As for libOpenMMCudaCompiler.so, it also seems to be okay:

Code: Select all

(openmm_cuda10_env) htjung@compute-0-3:~>ldd ~/miniconda3_cuda10/envs/openmm_cuda10_env/lib/plugins/libOpenMMCudaCompiler.so
        linux-vdso.so.1 =>  (0x00007ffc63977000)
        librt.so.1 => /lib64/librt.so.1 (0x00002b61ef483000)
        libnvrtc.so.10.0 => /usr/local/cuda-10.0/lib64/libnvrtc.so.10.0 (0x00002b61ef68b000)
        libOpenMMCUDA.so => not found
        libOpenMM.so => /home/htjung/miniconda3_cuda10/envs/openmm_cuda10_env/lib/plugins/../libOpenMM.so (0x00002b61f0ca7000)
        libdl.so.2 => /lib64/libdl.so.2 (0x00002b61f11ec000)
        libcuda.so.1 => /lib64/libcuda.so.1 (0x00002b61f13f0000)
        libcufft.so.10.0 => /usr/local/cuda-10.0/lib64/libcufft.so.10.0 (0x00002b61f2565000)
        libpthread.so.0 => /lib64/libpthread.so.0 (0x00002b61f8a19000)
        libstdc++.so.6 => /home/htjung/miniconda3_cuda10/envs/openmm_cuda10_env/lib/plugins/../libstdc++.so.6 (0x00002b61ef08e000)
        libm.so.6 => /lib64/libm.so.6 (0x00002b61f8c35000)
        libgcc_s.so.1 => /home/htjung/miniconda3_cuda10/envs/openmm_cuda10_env/lib/plugins/../libgcc_s.so.1 (0x00002b61ef1d0000)
        libc.so.6 => /lib64/libc.so.6 (0x00002b61f8f37000)
        /lib64/ld-linux-x86-64.so.2 (0x00002b61ef057000)
        libnvidia-fatbinaryloader.so.418.74 => /lib64/libnvidia-fatbinaryloader.so.418.74 (0x00002b61f9304000)
I would be glad to have any comments about what I need to check and where can I do better.

Re: problem with Installation of OpenMM 7.3.1 with Cuda 9.2 and 10.0 for heterogeneous cluster

Posted: Sat May 18, 2019 2:16 pm
by peastman
CUDA 9.2 doesn't support Turing GPUs.
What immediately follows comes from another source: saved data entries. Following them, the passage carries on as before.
/-- The backup domain behind its registers (chapter 21). It keeps its content through every reset of the module. -/
structure Backup where
  /-- UTC seconds since 1980-01-01 00:00:00, and elapsed time at which the RTC entered that second. -/
  secs   : Nat := 0
  secAt  : Nat := 0
  /-- The RTC passed the end of its range. -/
  ended  : Bool := false
  /-- Error bound at the last set in ns, and the second of that set. -/
  bSet   : Nat := 0
  setSec : Nat := 0
  /-- The leap-second count was missing when module time was seeded (R499). -/
  seedGuess : Bool := false
  /-- The leap-second count of the last set from module time (R498). -/
  leap   : Option Nat := none
  /-- Last set from module time and last calibration window, in elapsed time. -/
  autoAt : Nat := 0
  calAt  : Nat := 0
  /-- Alarm EVENTs that wait for island 0 (R502). -/
  events : List Nat := []
  /-- The domain's own power-on reset acted since the last start of the module (R507). -/
  lost   : Bool := true
  /-- When the running request began, and when REQ_MAX_S began to run (R505). -/
  reqAt  : Nat := 0
  maxAt  : Nat := 0
  deriving DecidableEq, Repr

/-- A record of the event recorder in staging (Table 23.2): RSEQ, generation, module time and stamp of the event, code, origin, trigger, flags of byte 25, bytes 26-27, LENGTH, MISSED, payload, snapshot words (a settled word with its VALID bit), when it formed in elapsed time. -/
structure EvrRec where
  rseq   : Nat
  gen    : Nat
  mtime  : Nat
  stamp  : Nat
  code   : Nat
  origin : Nat
  trig   : Nat
  flags  : Nat
  mode   : Nat
  len    : Nat
  missed : Nat
  data   : List Nat
  words  : List (Option (Nat × Bool)) := []
  since  : Nat := 0
  deriving DecidableEq, Repr

/-- The event recorder behind its registers (chapter 23). -/
structure Evr where
  staged   : List EvrRec := []
  /-- Resumed since the start of island 0 (R548), and the packets that wait for it. -/
  live     : Bool := false
  input    : List Packet := []
  /-- When each trigger last formed a record. -/
  formed   : List (Nat × Nat) := []
  /-- MISSED of the next record. -/
  missed   : Nat := 0
  /-- A flush runs (R545); when the freeze began (R550). -/
  flushing : Bool := false
  freezeAt : Nat := 0
  /-- Records of the outstanding APPEND, and when an export failed. -/
  export_  : Nat := 0
  errAt    : Option Nat := none
  /-- Window under load and window shown: bytes, formed records, and words that read POISONED (R551). -/
  loading  : Option (List Nat × Nat × List Nat) := none
  window   : List Nat := []
  bad      : List Nat := []
  deriving DecidableEq, Repr

/-- A re-plan (R564, R566): its number, governor, life used in 1/65,535, hours left, margins in 5 mV, its trigger (0 PARKED, 1 command), boost targets and derating by channel, worn channels and cells. -/
structure HltPlan where
  pseq  : Nat := 0
  gov   : Nat := 0
  used  : Nat := 0
  left  : Nat := 65535
  m     : List Nat := List.replicate 9 0
  trig  : Nat := 0
  boost : List Nat := List.replicate 24 192
  der   : List (Nat × Nat) := []
  worn  : List Nat := []
  wornB : List Nat := []
  deriving DecidableEq, Repr

/-- The health aggregator behind its registers (chapter 24). -/
structure Hlt where
  sampleAt : Nat := 0
  stampAt  : Nat := 0
  streamAt : Nat := 0
  roAt     : Nat := 0
  thermAt  : Nat := 0
  hseq     : Nat := 0
  /-- Minute values by channel, newest first, and boost estimates by cell. -/
  ron      : List (Nat × List Nat) := []
  boost    : List (List Nat) := List.replicate 24 []
  /-- Line writes by 4 KiB page of the retained store, and as last saved (R560). -/
  writes   : Store := []
  saved    : Store := []
  saveAt   : Nat := 0
  /-- Per island: the extreme before the last, the running extreme, rising; dark since the last reading; damage in 2^-40 of rated life (R561). -/
  cycles   : List (Option (Int × Int × Bool)) := List.replicate 9 none
  dark     : Bool := false
  damage   : List Nat := List.replicate 9 0
  /-- The standing plan, and the one being made; a re-plan follows the reserve test; the oscillators are due at an entry into PARKED. -/
  plan     : HltPlan := {}
  /-- The re-plan being made. -/
  next     : Option HltPlan := none
  roDue    : Bool := false
  /-- A reserve test waits for the running re-plan, and the trigger of a queued re-plan. -/
  testDue  : Bool := false
  pendTrig : Nat := 0
  /-- The minute instants of the cells' on-resistances (R559). -/
  ronAt    : List Nat := List.replicate 24 0
  /-- Per island, the margin in 5 mV from which its rail rises and since when (R567). -/
  rise     : List (Nat × Nat) := List.replicate 9 (0, 0)
  /-- Elapsed time at which RUN was entered, for HLT_HOURS. -/
  runAt    : Option Nat := none
  deriving DecidableEq, Repr

/-- The job of a crypto context behind its registers (R535 to R537): GO order, work in ns in all and still to do, what a block and what comes before the first one take, and when the running stretch began. -/
structure CryJob where
  order : Nat := 0
  total : Nat := 0
  left  : Nat := 0
  base  : Nat := 0
  block : Nat := 0
  since : Nat := 0
  deriving DecidableEq, Repr

/-- A slot of the boot flash: its role (Table 22.2: 0 FREE, 1 ACTIVE, 2 STAGED, 3 OXBOW) and the image it holds. -/
structure UpdSlot where
  role  : Nat := 0
  image : Image := {}
  deriving DecidableEq, Repr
It was released before they came out. In addition to needing the runtime libraries, it also needs the nvcc compiler, which by default it expects to be at /usr/local/cuda/bin/nvcc. In your case, that's the CUDA 9.2 version, which doesn't support your GPU. You can set the OPENMM_CUDA_COMPILER environment variable to give it the correct path:

Code: Select all

export OPENMM_CUDA_COMPILER=/usr/local/cuda-10.0/bin/nvcc

Re: problem with Installation of OpenMM 7.3.1 with Cuda 9.2 and 10.0 for heterogeneous cluster

Posted: Mon May 20, 2019 9:30 am
by jht0664
It works. Thank you for your comment!